Today, most of us engage with AI-generated texts, videos, audio, and more already in our day-to-day lives.

You usually tend to have come across it in consumer use cases equivalent to Chat GPT, text-to-image generation (we’ve got all seen the stunning images created on Midjourney), gaming, social media, and communication.

You may try fooling around with replica.ai, an AI companion — AI friend, mentor, and coach — personalized to users’ preferences and contexts that has clocked 10M+ in user base. It claims massive stickiness — with some users on the platform for 3–4 years now.

One other interesting company is hereafter.ai — Trained on people’s personal data, voice, information, etc in life, this app lets family members proceed to talk over with a virtual avatar (within the voice, style, and context of the person) after the person has passed away.

The technology has since matured — synthetic images, text, and speech generated have recently begun to be indistinguishable from human-generated content (see image below).

(Source — Bessemer Enterprise Partners)

Because the underlying technology has turn out to be mainstream and proven reliable for enterprise-grade usage, there has begun to be a B2C2B trend within the space with enterprises fast adopting and catching as much as its possibilities.

Productivity-enhancement applications leveraging synthetic data are already throughout us. Examples include Notion, Grammarly (for text), Photoroom, , , Alta Voce (Voice-enhanced AI for customer support) and Replit (for Code).

More core applications of Synthetic data — targeted at R&D functions in businesses or machine learning applications — are slowly emerging.

Examples include training software for autonomously run vehicles and so many more.

Big Tech including in fact Microsoft’s OpenAI is pumping massive funding and resources into the synthetic data space today. Many new-age corporations and open-source projects have emerged recently as well.

(Source)

Firms within the Synthetic Data market might be largely divided into those generating structured data (largely tabular data) and people generating unstructured data (equivalent to images, videos, etc).

Some corporations within the Structured Synthetic Data space are likely to be focused on privacy and cater to industries equivalent to fintech or healthcare. The mechanisms of the creation of the synthetic data is optimized in order to avoid the reidentification of the unique individual from it.

The demand for Synthetic Data today arises from the convergence of multiple influential aspects making it a timely and crucial topic of dialogue. We lay out a few of them in the next section.

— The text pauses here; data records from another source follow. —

/-! Bank swap (R78). -/

/-- A context reaches a state, and the context journal says so (R94). -/
def ctxTo (s : State) (core bank c : Nat) (st : CtxState) : State :=
  if c = 0 then s
  else
    let s1 := s.modCtx c (fun x => { x with state := st })
    { s1 with rm := { s1.rm with journal := s1.rm.journal ++
      [{ cycle := s.cycle, core := core, bank := bank, ctx := c, state := st }] } }

/-- The banks change places; nothing issues for 48 cycles.  A spill of the incoming context is abandoned (R82). -/
def exchangeBanks (s : State) (core : Nat) : State :=
  let k := s.core core
  let s0 := s.modCtx (k.ctxIn k.shadowBank) (fun x => { x with passed := 0, movedAt := 0, slots := [], ovPad := [], ovShare := [] })
  let s1 := s0.modCore core (fun x => { x with active := !x.active, idleUntil := s.cycle + 48, cmdBusy := some .swap })
  (s1.ctxTo core k.activeBank (k.ctxIn k.activeBank) .shadow).ctxTo core k.shadowBank (k.ctxIn k.shadowBank) .active

/-- Some group of a context is HALTING. -/
def haltingIn (s : State) (c : Nat) : Bool := s.groups.cells.any (fun e => e.2.ctx == c && e.2.state == .halting)

/-- A waiting SWAP takes place once the outgoing context has no group HALTING. -/
def trySwap (s : State) (core : Nat) : State :=
  let k := s.core core
  if k.cmdBusy = some .swapWait ∧ !s.haltingIn (k.ctxIn k.activeBank) then s.exchangeBanks core else s

/-! Ends of groups. -/

/-- A group's pad, tiles and barriers are freed (R45, R56). -/
def freeGroup (s : State) (gid : Nat) (st : GroupState) : State :=
  let g := s.group gid
  let s1 := s.modCtx g.ctx (fun x =>
    { x with barriers := x.barriers.mapCells (fun _ b => if b.group = gid then {} else b),
             tiles := x.tiles.mapCells (fun _ t => if t.group = gid then { t with group := 0 } else t),
             troupes := x.troupes.filter (fun tr => tr.slots.all (fun k => (s.thr (threadKey g.ctx k)).group != gid)) })
  let s2 := { s1 with evicted := s1.evicted.drop (fun k _ => k / 1024 == gid),
                      evLane := s1.evLane.drop (fun k _ => k / (1024 * 256) == gid),
                      threads := s1.threads.drop (fun k _ => 2 ^ 80 ≤ k && ghostGroup k == gid),
                      placements := s1.placements.drop (fun _ o => match o with | some p => p.group == gid | none => false) }
  s2.modGroup gid (fun g => { g with state := st, recalled := false })

/-- A group is DISCARDED (R34, R45); a swap that waited for its halt may take place (R43). -/
def discardGroup (s : State) (gid : Nat) : State :=
  let g := s.group gid
  if ended g then s
  else
    let slots := if g.ctx = 0 then [] else s.slotsOf g.ctx (fun x => x.group == gid)
    let out := (s.evicted.keys.filter (fun k => k / 1024 == gid)).map (fun k => evictedKey gid (threadKey g.ctx (k % 1024)))
    let s1 := (out.foldl State.discardThread s).freeGroup gid .discarded
    let s2 := slots.foldl (fun s k => s.discardThread (threadKey g.ctx k)) s1
    (s2.wakeCtx g.ctx).trySwap (s.ctx g.ctx).core

/-- A group of a kernel that is cancelled (R34, R45): one that has not been placed, has stopped or has been evicted is
discarded; one that runs is halted as at a trap, and discarded when it has stopped; one that is RETIRING retires. -/
def cancelGroup (s : State) (gid : Nat) : State :=
  match (s.group gid).state with
  | .pending | .halted | .evicted => s.discardGroup gid
  | .running => s.startHalt gid 0 0
  | _ => s

/-- A placement under way comes to nothing: the group waits again with its unit, at the cluster and the base that other groups of the
unit hold (R23). -/
def unplace (s : State) (gid : Nat) : State :=
  let g := s.group gid
  let s1 := (s.freeGroup gid .pending).modGroup gid (fun g => { g with ctx := 0 })
  let kr := s.kernel g.kernel
  let die := coreDie (s.ctx g.ctx).core
  let stay := (s.groups.cells.filter (fun e => e.1 != gid && e.2.kernel == g.kernel && e.2.unit == g.unit && !e.2.spawned && holds e.2)).head?
  let p : PendUnit := (s.pends.get g.unit).getD
    { kernel := g.kernel, unit := g.gnum.toNat / max 1 kr.perUnit, groups := [], die := die, cluster := none, begun := false, base := 0 }
  let q : PendUnit := match stay with
    | some e => { p with groups := insertBy (· ≤ ·) gid p.groups, begun := true, base := e.2.cluBase, cluster := some e.2.cluster }
    | none => { p with groups := insertBy (· ≤ ·) gid p.groups, begun := false, base := 0, cluster := none }
  { s1 with pends := s1.pends.set g.unit (some q) }

/-- A kernel's units that wait, and its commands not started, are dropped (R34). -/
def dropWaiting (s : State) (k : Nat) : State :=
  { s with
    pends := s.pends.drop (fun _ o => match o with | some p => p.kernel == k | none => false)
    cmds := s.cmds.mapCells (fun i o => o.bind (fun (c : Cmd) =>
      if c.kernel = k ∧ !s.hasBegun i c then none else some c)) }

Limited data access is a barrier to data-driven research and development work in lots of industries today. If just for more data, higher analytics may very well be done, and higher ML models may very well be trained.

Teams, departments, and firms with access to data don’t share it with others for fear of personal information leakage, trade secrets being read between the lines, or for lack of trust.

Also, an increasing number of, complex AI workloads and analytics are being outsourced and transferred to vendors outside organizations. This further limits data sharing for the very use cases that the info needed to enable.

A few of this can be geopolitical — It isn’t acceptable today to share personal or sensitive data from one country to a different today prefer it was a few years ago. just like the GDPR, HIPAA, and laws protecting PII (Personally Identifiable Information) data of consumers are in effect in lots of parts of the world today. This implies getting machine learning models that work well in local environments to transfer globally is a challenge.

Synthetic data is amazingly useful in requirements like this because it solves for compliance and trust.

Examples include privacy-enhancing synthetic data for human genomic research.

Source

As shown above, GDPR and most regulations don’t apply to each anonymized and artificial data.

Nevertheless, all types of ML models fare higher on synthetic data than anonymized data making this the natural alternative for many enterprises today.

In 2021, Gartner predicted that 60% of knowledge used for data and analytics by 2024 will probably be synthetic and never real. While 2024 is sort of already here, directionally, there may be reason to consider that the long run is headed that way.

It’s a truism in the info science world that 80% of a knowledge scientist’s work goes into data cleansing — labeling, annotating, structuring, and processing. That is something that synthetic data helps avoid (by nature it’s labeled and structured), thus, saving costs and time. Buying into the bullish hypothesis that each one models might be trained on synthetic data, the TAM (total addressable market) for synthetic data may very well be as large because the TAM for data itself.

Also, synthetic data is, by definition, ‘generated’. It is feasible to generate data with parameters that a business might deem useful — for instance, data that’s sparse (of scenarios that occur infrequently) or difficult to acquire from the actual world to coach machine learning algorithms more thoroughly and on all types of edge case scenarios. This turns out to be useful in scenarios like financial fraud that occur in lower than two percent of all transactions. Algorithms stress-tested and trained on these extreme scenarios are likely to fare higher in the actual world.

Synthetic data can be a very good technique to tackle the issue of bias and fairness in AI models. That is made possible by intervening by injecting underrepresented data points into the input training datasets.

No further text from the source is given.